Здесь любопытен трезвый взгляд на творчество сверстника, который через несколько лет станет товарищем и сподвижником Гумилева. Такое же трезвое понимание пустоты звучных стихов рано вошедшего в моду Городецкого видно и в гумилевской рецензии на книгу “Русь”, напечатанной впоследствии в первом номере “Аполлона”. Но по отношению к Брюсову о трезвости не было и речи. Гумилев никак не понимал, что время ученичества кончилось, что учитель больше ничего не может ему дать – особенно в том, что касается духовной сущности поэзии.

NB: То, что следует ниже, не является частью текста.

/-- ACK (R283, R292). -/
def execAck (p : Fin 4) (fseq : BitVec 12) (s : State) : Host.Outcome State Fault Refusal :=
  .next (s.run (fun e => e.wakeClocks.rxAckFlit p fseq.toNat))

/-- ACK_TIMER (R292). -/
def execAckTimer (p : Fin 4) (s : State) : Host.Outcome State Fault Refusal :=
  .next (s.run (fun e => if (e.port p).unacked = 0 then e else e.sendAck p))

/-- A CREDIT message (R296). -/
def Eng.rxCredit (e : Eng) (p vc cls freed : Nat) : Eng :=
  (e.updPort p (fun q => { q with freedFar := put q.freedFar (credKey vc cls) freed })).pump p

/-- CREDIT (R296). -/
def execCredit (p : Fin 4) (vc : Fin 4) (cls : Fin 17) (freed : BitVec 16) (s : State) : Host.Outcome State Fault Refusal :=
  .next (s.run (fun e => e.wakeClocks.rxCredit p vc cls freed.toNat))

/-! ### The other control messages -/

/-- INIT: the far end is detected in step 1; at a port that carries traffic it tells that the far end has taken a link reset,
which this end takes too (R278, DEDUCED, log entry 38). -/
def Eng.rxInit (e : Eng) (p present : Nat) : Eng :=
  let s := e.portState p
  let e := if psUp ≤ s && s ≤ psWake then e.linkReset p else e
  if e.portState p == psDetect then
    (e.updPort p (fun q => { q with farPresent := present, asks := [] })).wr (Reg.GP_STAT_STATE p) psEqualise
  else if e.portState p == psEqualise then e.ctl p (.init p (e.presentLanes p) (e.port p).attempt)
  else e

/-- INIT (R278). -/
def execInit (p : Fin 4) (_far : Byte) (present : BitVec 16) (_attempt : Byte) (s : State) : Host.Outcome State Fault Refusal :=
  .next (s.run (fun e => e.wakeClocks.rxInit p present.toNat))

/-- ID: the far end's identity (R281). One that answers this end's own ends its repetition, and another is answered (R299). -/
def Eng.rxId (e : Eng) (p place pos : Nat) (none_ : Bool) : Eng :=
  let e := ((e.wr (Reg.GP_STAT_FAR_PLACE p) place).wr (Reg.GP_STAT_FAR_POS p) pos).flag (Reg.GP_STAT_FAR_NONE p) none_
  let e := e.updPort p (fun q => { q with farId := true })
  let s := e.portState p
  let e := if e.asking p e.idMsg then e.answered p e.idMsg
    else if e.on Reg.GRV_CFG_VALID && psUp ≤ s && s ≤ psWake then e.ctl p e.idMsg else e
  e.farCheck p

/-- ID (R281). -/
def execId (p : Fin 4) (place : Place) (pos : BitVec 4) (noPos : Bool) (s : State) : Host.Outcome State Fault Refusal :=
  .next (s.run (fun e => (e.wakeClocks.rxId p place.toNat pos.toNat noPos).bootReady))

/-- WIDTH: the lanes that pass at the far end; when the proposals agree they are final (R279). -/
def Eng.rxWidth (e : Eng) (p passing w used : Nat) (final : Bool) : Eng :=
  let s := e.portState p
  if s == psLock || s == psWidth then
    let e := e.updPort p (fun q => { q with farPassing := passing })
    if s == psWidth && w == e.widthOfPort p && used == e.usedLanes p && w != 0 then
      let e := e.setUsed p used
      if final then e.updPort p (fun q => { q with asks := [] }) else e.widthMsg p true
    else if s == psWidth then e.widthMsg p false
    else e
  else e

/-- WIDTH (R279). -/
def execWidth (p : Fin 4) (passing : BitVec 16) (w : Byte) (used : BitVec 16) (final : Bool) (s : State) :
    Host.Outcome State Fault Refusal :=
  .next (s.run (fun e => e.wakeClocks.rxWidth p passing.toNat w.toNat used.toNat final))

/-- RESTRIPE: the far end's used lanes and the FSEQ from which they apply. Lanes this end used, or kept below the highest of
them, and the far end does not use have left service there; this end follows (R282, DEDUCED, log entry 39). -/
def Eng.rxRestripe (e : Eng) (p used fseq : Nat) : Eng :=
  let s := e.portState p
  if s == psUp || s == psLow || s == psWake then
    let e := e.updPort p (fun q => { q with farUsed := used, farFrom := fseq })
    let was := e.rd (Reg.GP_LANES_USED p)
    if used == was then
      if e.asking p (.restripe 0 0) then e.answered p (.restripe 0 0) else e.ctl p (.restripe was (e.port p).txFseq)
    else
      let top := ((List.range 16).filter (fun l => bit used l)).getLastD 0
      let set_ := e.laneSet p
      let gone := bitsWhere 16 (fun l => bit set_ l && !bit used l && l < top)
      let e := e.updPort p (fun q => { q with lost := q.lost ||| gone })
      if popcount used 16 < 2 then e.linkReset p
      else (e.setUsed p used).ctl p (.restripe used (e.port p).txFseq)
  else e

/-- RESTRIPE (R282). -/
def execRestripe (p : Fin 4) (used : BitVec 16) (fseq : BitVec 12) (s : State) : Host.Outcome State Fault Refusal :=
  .next (s.run (fun e => e.wakeClocks.rxRestripe p used.toNat fseq.toNat))

/-- LOW_REQ (R306, R309, DEDUCED, log entry 40). -/
def Eng.rxLowReq (e : Eng) (p : Nat) : Eng :=
  if e.portState p == psUp then
    if !e.on (Reg.GP_PWR_LOW_EN p) || e.portBusy p then
      ((e.updPort p (fun q => { q with lowSent := false })).answered p .lowReq).ctl p .lowNak
    else if (e.port p).lowSent then e.enterLow p
    else (e.ctl p .lowAck).enterLow p
  else if e.portState p == psWake then e.ctl p .lowNak
  else e

/-- LOW_REQ (R306). -/
def execLowReq (p : Fin 4) (s : State) : Host.Outcome State Fault Refusal := .next (s.run (fun e => e.wakeClocks.rxLowReq p))

/-- A LOW_ACK completes entry to LOW, where its conditions still hold (R306); where traffic has come in between the far end,
which enters LOW, is woken (R309). DEDUCED: log entry 40. -/
def Eng.rxLowAck (e : Eng) (p : Nat) : Eng :=
  if e.portState p == psUp && e.asking p .lowReq then
    if (e.port p).lowSent && e.on (Reg.GP_PWR_LOW_EN p) && !e.portBusy p then e.enterLow p
    else ((e.updPort p (fun q => { q with lowSent := false })).answered p .lowReq).ctl p .wake
  else e

/-- LOW_ACK (R306). -/
def execLowAck (p : Fin 4) (s : State) : Host.Outcome State Fault Refusal := .next (s.run (fun e => e.wakeClocks.rxLowAck p))

/-- A LOW_NAK: the attempt ends, and the port stays UP (R306). -/
def Eng.rxLowNak (e : Eng) (p : Nat) : Eng :=
  (e.updPort p (fun q => { q with lowSent := false })).answered p .lowReq

/-- LOW_NAK (R306). -/
def execLowNak (p : Fin 4) (s : State) : Host.Outcome State Fault Refusal :=
  .next (s.run (fun e => e.wakeClocks.rxLowNak p))

/-- A BEAT: the far end is alive; one in LOW that has answered this end's LOW_REQ has sent LOW_ACK (R299, R307).
DEDUCED: log entry 40. -/
def Eng.rxBeat (e : Eng) (p : Nat) (senderLow : Bool) : Eng := if senderLow then e.rxLowAck p else e

/-- BEAT (R307). DEDUCED: log entry 40. -/
def execBeat (p : Fin 4) (senderLow : Bool) (s : State) : Host.Outcome State Fault Refusal :=
  .next (s.run (fun e => e.rxBeat p senderLow))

Между тем уже зимой – весной 1908-го из-под пера Гумилева выходят такие неожиданно зрелые – прежде всего по мироощущению – вещи, как “Выбор” и “Основатели”. В этих стихах, может быть, впервые прорывается та весть о “месте человека во Вселенной” (цитируя его великого друга), которую несут вершинные гумилевские книги – “Костер” и “Огненный столп”.
Но молчи: несравненное право —Самому выбирать свою смерть.И:
“Здесь будет цирк – промолвил Ромул, —Здесь будет дом наш, открытый всем”.“Но надо поставить поближе к домуМогильные склепы”, – ответил Рем.И уже совсем немного отделяло Гумилева от его первых шедевров – таких как “Заводи” или “Молитва”.
5 сентября 1908 года Гумилев пишет Кривичу:
…Очень и очень сожалею, что не могу воспользоваться Вашим любезным приглашением, но я уезжаю как раз сегодня вечером. Ехать я думаю в Грецию, сначала в Афины, потом по разным островам. Оттуда в Сицилию, Италию и через Швейцарию в Царское Село. Вернусь приблизительно в декабре.
Таким образом, покидая Петербург, поэт сам не знал, куда направляется – то ли в Швейцарию, то ли в Абиссинию. Денег при этом с собой у него было очень мало – очередное “паломничество Чайльд-Гарольда” совершалось вопреки воле отца. Скорее всего, Гумилев потратил на него гонорары из “Речи”.